If you want to win and make a reasonable amount of profit on a small account you, need to risk more and be at a level your comfortable with which should be above 2% and give a reasonable distance back to the stop loss order so that your not taken out the market by small corrective moves in price and of course vary the risk per trading signal in relation to account performance and how you view the trade set up on the chart.

Other Money Management Myths

Many Forex also think diversifying across a number of contracts also reduces risk – it doesn't and this is because any trading signal has the potential to become a loser. There are numerous other money management wisdoms which are wrong and the one I hate is to scale into a trade which is going well and create a pyramid effect so when you do this, any retracement of reasonable size, your stop will to to close and you will get for minor profit or a loss. Scaling up a trade is not for small accounts with tight stops – period.

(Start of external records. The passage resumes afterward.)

/-- The record with 0 in every field that instruction `i` ignores. -/
def relevantRecord (r : Record) (i : Instr) : Record where
  w0 := match i with
    | .kilp _ _ => r.w0 &&& 0xC00008FF
    | _ => if i.dst?.isSome then relevantHdr i.isTexture r.w0 else r.w0 &&& 0xC00000FF
  w1 := match i with
    | .endloop _ _ | .cal _ _ => r.w1
    | _ => 0
  w2 := if i.dst?.isSome then relevantA r.w2 else 0
  w3 := if i.dst?.isSome then r.w3 else 0
  w4 := if 0 < i.srcs.length then relevantA r.w4 else 0
  w5 := if 0 < i.srcs.length then relevantB r.w4 r.w5 else 0
  w6 := if 1 < i.srcs.length then relevantA r.w6 else 0
  w7 := if 1 < i.srcs.length then relevantB r.w6 r.w7 else 0
  w8 := if 2 < i.srcs.length then relevantA r.w8 else 0
  w9 := if 2 < i.srcs.length then relevantB r.w8 r.w9 else 0

/-! ### The field checks of R102 on the bits of a record -/

/-- An illegal source operand with words A and B: reserved bits, FILE NULL or 8 to 15, a second
dimension on a file other than IN and CONST, a swizzle code 6 or 7 (R83, R84, R86, R87). -/
def illegalSource (a b : Word) : Prop :=
  let file := (a.extractLsb' 0 4).toNat
  a.extractLsb' 24 8 ≠ 0 ∨ file = 0 ∨ 8 ≤ file ∨ (a.getLsbD 5 = true ∧ file ≠ 2 ∧ file ≠ 7) ∨
    b.extractLsb' 18 2 ≠ 0 ∨
    6 ≤ (b.extractLsb' 0 3).toNat ∨ 6 ≤ (b.extractLsb' 3 3).toNat ∨
    6 ≤ (b.extractLsb' 6 3).toNat ∨ 6 ≤ (b.extractLsb' 9 3).toNat

/-- An illegal destination with words A and B: reserved bits, FILE IN, IMM, CONST or 8 to 15, a second
dimension (R83, R85, R86). -/
def illegalDestination (a b : Word) : Prop :=
  let file := (a.extractLsb' 0 4).toNat
  a.extractLsb' 24 8 ≠ 0 ∨ file = 2 ∨ 6 ≤ file ∨ a.getLsbD 5 = true ∨ b.extractLsb' 4 28 ≠ 0

/-- One of the field checks of R102 fails on the record of instruction `ins`, with NUM_SAMPLERS and
NumInstr as given. Opcode 0x7C is ENDLOOP and 0x7F is CAL. -/
def illegalRecord (numSamplers numInstr : Nat) (r : Record) (ins : Instr) : Prop :=
  r.w0.extractLsb' 30 2 ≠ 0 ∨
  (ins.dst?.isSome = true ∧ (r.w0.extractLsb' 8 2 = 3 ∨ illegalDestination r.w2 r.w3)) ∨
  (0 < ins.srcs.length ∧ illegalSource r.w4 r.w5) ∨
  (1 < ins.srcs.length ∧ illegalSource r.w6 r.w7) ∨
  (2 < ins.srcs.length ∧ illegalSource r.w8 r.w9) ∨
  (ins.isTexture = true ∧
    (r.w0.extractLsb' 23 3 = 0 ∨ 6 ≤ (r.w0.extractLsb' 23 3).toNat ∨
      numSamplers ≤ (r.w0.extractLsb' 26 4).toNat)) ∨
  (r.w0.extractLsb' 0 8 = 0x7C ∧ numInstr ≤ r.w1.toNat) ∨
  (r.w0.extractLsb' 0 8 = 0x7F ∧ numInstr < r.w1.toNat)

/-! ### Two states that agree in one lane -/

/-- Two states with the same program and sizes whose registers, condition codes and masks agree in
lane l (R68). Nothing is said of the other lanes. -/
structure AgreeInLane (l : Lane) (s t : State) : Prop where
  cfg : s.cfg = t.cfg
  prog : s.prog = t.prog
  pc : s.pc = t.pc
  cell : ∀ f r c, s.readReg f r c l = t.readReg f r c l
  code : ∀ c, (s.cc.get c).get l = (t.cc.get c).get l
  live : s.execMask.has l = t.execMask.has l
  kill : s.kill.has l = t.kill.has l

Forex its Risky But That's Why it's So Profitable

In terms of Forex trading forget the media, the gurus and brokers who tell you that you can trade like the pros with no real education and following commonly accepted wisdom – you can't. You need an education and an edge and this means seeing the Forex markets for what they are – a high risk speculation which can give you big profits. In terms of money management myths, the above ones we have just looked at are commonly accepted and cause traders losses – so avoid them.

In terms of achieving success in currency trading look beyond the view of the majority, who lose and ignore commonly accepted wisdom you read and you can become a winner, run with the pack and you will lose – that's the reality of Forex trading.